* [What is needed]: Look below for the line containing "refreshAddress := after" and the line containing "(place r < from'"; repeat exactly those two lines and all lines between them, and nothing else.

Stored items
-------

/-- What a packet for a slot carries, by effective mode (R138), with the ROUTE lines of R140, the entries and lines
of a PROGRAMME panel (R141) and the choice of the station of a MUSTER panel (R142). The model's choices: a HERE
line carries distance 0 (log 18), a notice of number 0 is a panel (log 25), and what is composed for the slots
that DRILL and ALARM never send is BLANK (log 37). -/
def Obligations.PanelsFollowTheEffectiveMode : Prop :=
  ∀ (s : State) (x : Screen) (d : Descriptor),
    let muster := s.muster.state = .drill ∨ s.muster.state = .alarm
    let profile : Profile := if x.stepFree then .stepFree else .general
    let route (k : Nat) : RouteAnswer := s.lookup { target := k, profile } x.node
    let shows (k : Nat) : Content → Prop := fun c =>
      ∃ y st, s.targetAt k = some y ∧ y.station = some st ∧
        ∃ line, c = .muster line ∧
          line.marker = (if s.muster.state = .drill then .drill else .alarm) ∧
          if (route k).kind = .noRoute ∨ (route k).kind = .hold then
            line = { line with followCrew := true, letter := none, label := 0, kind := .hold, arrow := none,
                               dist := 65535 }
          else
            line = { line with followCrew := false, letter := some st.letter, label := y.label,
                               kind := (route k).kind, arrow := (route k).arrow x.facing, dist := (route k).dist }
    let reaches (k : Nat) (dist : Nat) : Prop := (∃ st, s.stationAt k = some st ∧ st.blocked = false) ∧
      (∃ r, s.mapAt { target := k, profile } = some r ∧ r.state = .current) ∧ (route k).dist = dist ∧ dist < 65535
    let now : Nat := (s.programme.clock.map (·.minute)).getD 0
    let shown (v : Nat) : Prop := x.scope = .all ∨ ∃ y a b, s.targetAt v = some y ∧ s.node y.anchor = some a ∧
      s.node x.node = some b ∧ ((x.scope = .deck ∧ a.deck = b.deck) ∨ (x.scope = .zone ∧ a.zone = b.zone))
    let admitted (e : Entry) : Prop := shown e.venue ∧ (e.state = .running ∨ e.state = .suspended ∨
      e.state = .ended ∨ e.start ≤ now + s.programme.horizon)
    let first (e f : Entry) : Prop := e.start < f.start ∨ (e.start = f.start ∧ e.id < f.id)
    let line (e : Entry) : ProgrammeLine :=
      { title := e.title, category := e.category, start := e.start, minutesToStart := e.start - now,
        mark := match e.state with
          | .suspended => 1
          | .ended => 2
          | .cancelled => 3
          | _ => 0
        fill := e.fill, moved := e.moved, label := ((s.targetAt e.venue).map (·.label)).getD 0,
        kind := (route e.venue).kind, arrow := (route e.venue).arrow x.facing, dist := (route e.venue).dist }
    (∀ v, s.passes x v = true ↔ shown v) ∧
    (muster → s.compose x d .route = .blank ∧ s.compose x d .programme = .blank ∧
      s.compose x d .notice = .blank) ∧
    (¬muster → s.compose x d .muster = .blank) ∧
    (¬muster → x.mode = .dark → ∀ k, s.compose x d k = .blank) ∧
    (¬muster → ∀ k, (x.slot k).policy = .off → s.compose x d k = .blank) ∧
    (¬muster → x.mode = .normal → x.noticeSlot.policy ≠ .off → s.compose x d .notice = .notice x.notice) ∧
    (¬muster → x.mode = .normal → x.routeSlot.policy ≠ .off →
      let lines := x.shown.take (if d.panelClass = .small then min d.lines 3 else d.lines)
      s.compose x d .route = if lines = [] then .blank else .route (lines.map fun k =>
        { label := ((s.targetAt k).map (·.label)).getD 0, letter := (s.stationAt k).map (·.letter),
          kind := (route k).kind, arrow := (route k).arrow x.facing, dist := (route k).dist })) ∧
    (¬muster → x.mode = .normal → x.programmeSlot.policy ≠ .off →
      (s.programme.clock = none ∨ x.scope = .nothing → s.compose x d .programme = .blank) ∧
      (s.programme.clock.isSome → x.scope ≠ .nothing → TablesWf s → EntryInv s →
        ∃ es : List (Nat × Entry), s.compose x d .programme = .programme (es.map fun r => line r.2) ∧
          es.length ≤ min 6 d.lines ∧ es.Pairwise (fun q r => first q.2 r.2) ∧
          (∀ r ∈ es, s.entryAt r.1 = some r.2 ∧ admitted r.2) ∧
          ∀ k e, s.entryAt k = some e → admitted e →
            (k, e) ∈ es ∨ (es.length = min 6 d.lines ∧ ∀ r ∈ es, first r.2 e))) ∧
    (∀ k st, muster → x.override = some k → s.stationAt k = some st → st.blocked = false →
      shows k (s.compose x d .muster)) ∧
    ((∀ k st, x.override = some k → s.stationAt k = some st → st.blocked = true) → muster →
      (∀ k dist, TablesWf s → reaches k dist →
        (∀ j e, reaches j e → dist < e ∨ (dist = e ∧ k ≤ j)) → shows k (s.compose x d .muster)) ∧
      (TablesWf s → (∀ k dist, ¬reaches k dist) → ∃ line, s.compose x d .muster = .muster line ∧
        line = { marker := if s.muster.state = .drill then .drill else .alarm, followCrew := true, letter := none,
                 label := 0, kind := .hold, arrow := none, dist := 65535 }))

/-- What an enabled link with a period under way and no exchange in flight sends (R139, R147, R148): the first of its
five offers, or nothing, and then the period ends. The order of the offers is the rule's, over the worked rows of
section 7.9 (log 33). And the bytes of the packet in flight (R188, R189; 10 section 10.5), read off the exchange in
flight (log 13). -/
def Obligations.ALinkSendsItsFirstOffer : Prop :=
  (∀ (s : State) (l : Fin 4),
    let route (x : RouteLine) : List Byte :=
      u16 x.label ++ u8 (x.letter.getD 0xFF) ++ u8 x.kind.code ++ u8 ((x.arrow.map (·.code)).getD 0xFF) ++ u16 x.dist
    let programme (x : ProgrammeLine) : List Byte :=
      u16 x.title ++ u8 x.category ++ u24 x.start ++ u16 (x.minutesToStart % 65536).toNat ++ u8 x.mark ++
        u8 x.fill.code ++ yesNo x.moved ++ u16 x.label ++ u8 x.kind.code ++
        u8 ((x.arrow.map (·.code)).getD 0xFF) ++ u16 x.dist
    let muster (x : MusterLine) : List Byte :=
      u8 x.marker.code ++ yesNo x.followCrew ++ u8 (x.letter.getD 0xFF) ++ u16 x.label ++ u8 x.kind.code ++
        u8 ((x.arrow.map (·.code)).getD 0xFF) ++ u16 x.dist
    let body (c : Content) : List Byte := match c with
      | .blank => []
      | .route ls => u8 ls.length ++ ls.flatMap route
      | .programme ls => u8 ls.length ++ ls.flatMap programme
      | .notice n => [1#8] ++ u16 n
      | .muster x => [1#8] ++ muster x
    let packet (address : Nat) (kind : Byte) (b : List Byte) : List Byte :=
      withCrc (u8 address ++ [kind] ++ u16 b.length ++ b)
    s.linkSends l = (s.link l).exchange.map fun e =>
      let a := e.screen % 128 + 1
      match e.packet with
      | .discover => packet a 1#8 []
      | .keepalive => packet a 2#8 []
      | .slot k g languages c => packet a (if c = .blank then 4#8 else 3#8)
          (u8 k.code ++ u16 g.toNat ++ u8 languages.length ++ languages.flatMap u8 ++ body c)) ∧
  ∀ (s : State) (l : Fin 4), TablesWf s → (s.link l).enabled = true → (s.link l).underWay = true →
    (s.link l).exchange = none →
    let k := s.link l
    let t := s.runLink l
    let ends := t = s.setLink l { k with underWay := false }
    let proper := s.muster.state = .drill ∨ s.muster.state = .alarm
    let found (x : Screen) : Prop := x.attach = .present ∧ x.descValid = true
    let after (a : Nat) : Nat := if a < 128 then a + 1 else 1
    let address (n : Nat) : Nat := n % 128 + 1
    let sent (n : Nat) (p : Packet) (from' : Link) : Prop := t = { s with screen := t.screen } ∧
      (∀ j, t.link j = if j = l then { from' with
        budget := k.budget - 1
        exchange := some { screen := n, detached := false, packet := p, window := some 0, limit := none } }
        else s.link j) ∧
      ∀ m, t.screenAt m = (s.screenAt m).map fun x => if m = n then match p with
        | .slot kind _ _ _ => { x.modSlot kind (fun y => { y with
            lastSent := some { period := k.period, gen := y.gen } }) with lastAddressed := some k.period }
        | _ => { x with lastAddressed := some k.period } else x
    let slotSent (r : SlotRef) (from' : Link) : Prop := ∀ x d, s.screenAt r.screen = some x →
      x.descriptor = some d → sent r.screen
        (.slot r.kind (x.slot r.kind).gen
          (let shown := x.languages.filter fun n => d.rendered.getLsbD n
           if shown = [] then [0] else shown) (s.compose x d r.kind))
        { from' with musterQueue := k.musterQueue.filter fun q => decide (q ≠ r)
                     dirtyQueue := k.dirtyQueue.filter fun q => decide (q ≠ r) }
    let fresh (r : SlotRef) : Prop := ∃ x, s.screenAt r.screen = some x ∧
      (x.slot r.kind).lastSent ≠ some { period := k.period, gen := (x.slot r.kind).gen }
    let first (q : List SlotRef) (r : SlotRef) : Prop :=
      ∃ pre post, q = pre ++ r :: post ∧ fresh r ∧ ∀ j ∈ pre, ¬fresh j
    let due (r : SlotRef) : Prop := linkOfScreen r.screen = l ∧ ∃ x, s.screenAt r.screen = some x ∧ found x ∧
      (x.slot r.kind).policy = .refreshed ∧ (proper → r.kind = .muster) ∧
      ∀ ls, (x.slot r.kind).lastSent = some ls → ls.period ≠ k.period ∧ ls.period ≠ k.period - 1#16
    let place (r : SlotRef) : Nat := 4 * address r.screen + r.kind.code
    let from' : Nat := 4 * k.refreshAddress + k.refreshSlot.code
    let nextFrom (cursor : Nat) (p : Screen → Prop) (n : Nat) : Prop :=
      (∃ x, s.screenAt n = some x ∧ linkOfScreen n = l ∧ p x) ∧
      ∀ m y, s.screenAt m = some y → linkOfScreen m = l → p y →
        (cursor ≤ address n → cursor ≤ address m → address n ≤ address m) ∧
        (address n < cursor → address m < cursor ∧ address n ≤ address m)
    (k.budget = 0 → ends) ∧
    (∀ n, 0 < k.budget → k.discovered = false → nextFrom k.discoveryCursor (fun x => ¬found x) n →
      sent n .discover { k with discovered := true, discoveryCursor := after (address n) }) ∧
    (0 < k.budget →
      (k.discovered = true ∨ ∀ m y, s.screenAt m = some y → linkOfScreen m = l → found y) →
      (∀ r, first k.musterQueue r → slotSent r k) ∧
      ((∀ r ∈ k.musterQueue, ¬fresh r) →
        (∀ r, ¬proper → first k.dirtyQueue r → slotSent r k) ∧
        (proper ∨ (∀ r ∈ k.dirtyQueue, ¬fresh r) →
          (∀ r, s.refreshOffer l = some r → slotSent r (match r.kind with
            | .route => { k with refreshAddress := address r.screen, refreshSlot := .programme }
            | .programme => { k with refreshAddress := address r.screen, refreshSlot := .notice }
            | .notice => { k with refreshAddress := address r.screen, refreshSlot := .muster }
            | .muster => { k with refreshAddress := after (address r.screen), refreshSlot := .route })) ∧
          (∀ r, s.refreshOffer l = some r → due r ∧ ∀ q, due q →
            (from' ≤ place r → from' ≤ place q → place r ≤ place q) ∧
            (place r < from' → place q < from' ∧ place r ≤ place q)) ∧
          (s.refreshOffer l = none →
            (∀ q, ¬due q) ∧
            (∀ n, nextFrom k.keepaliveCursor (fun x => found x ∧ x.lastAddressed ≠ some k.period) n →
              sent n .keepalive { k with keepaliveCursor := after (address n) }) ∧
            ((∀ m y, s.screenAt m = some y → linkOfScreen m = l → found y →
              y.lastAddressed = some k.period) → ends)))))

-------

* [Response box]:
            | .muster => { k with refreshAddress := after (address r.screen), refreshSlot := .route })) ∧
          (∀ r, s.refreshOffer l = some r → due r ∧ ∀ q, due q →
            (from' ≤ place r → from' ≤ place q → place r ≤ place q) ∧
            (place r < from' → place q < from' ∧ place r ≤ place q)) ∧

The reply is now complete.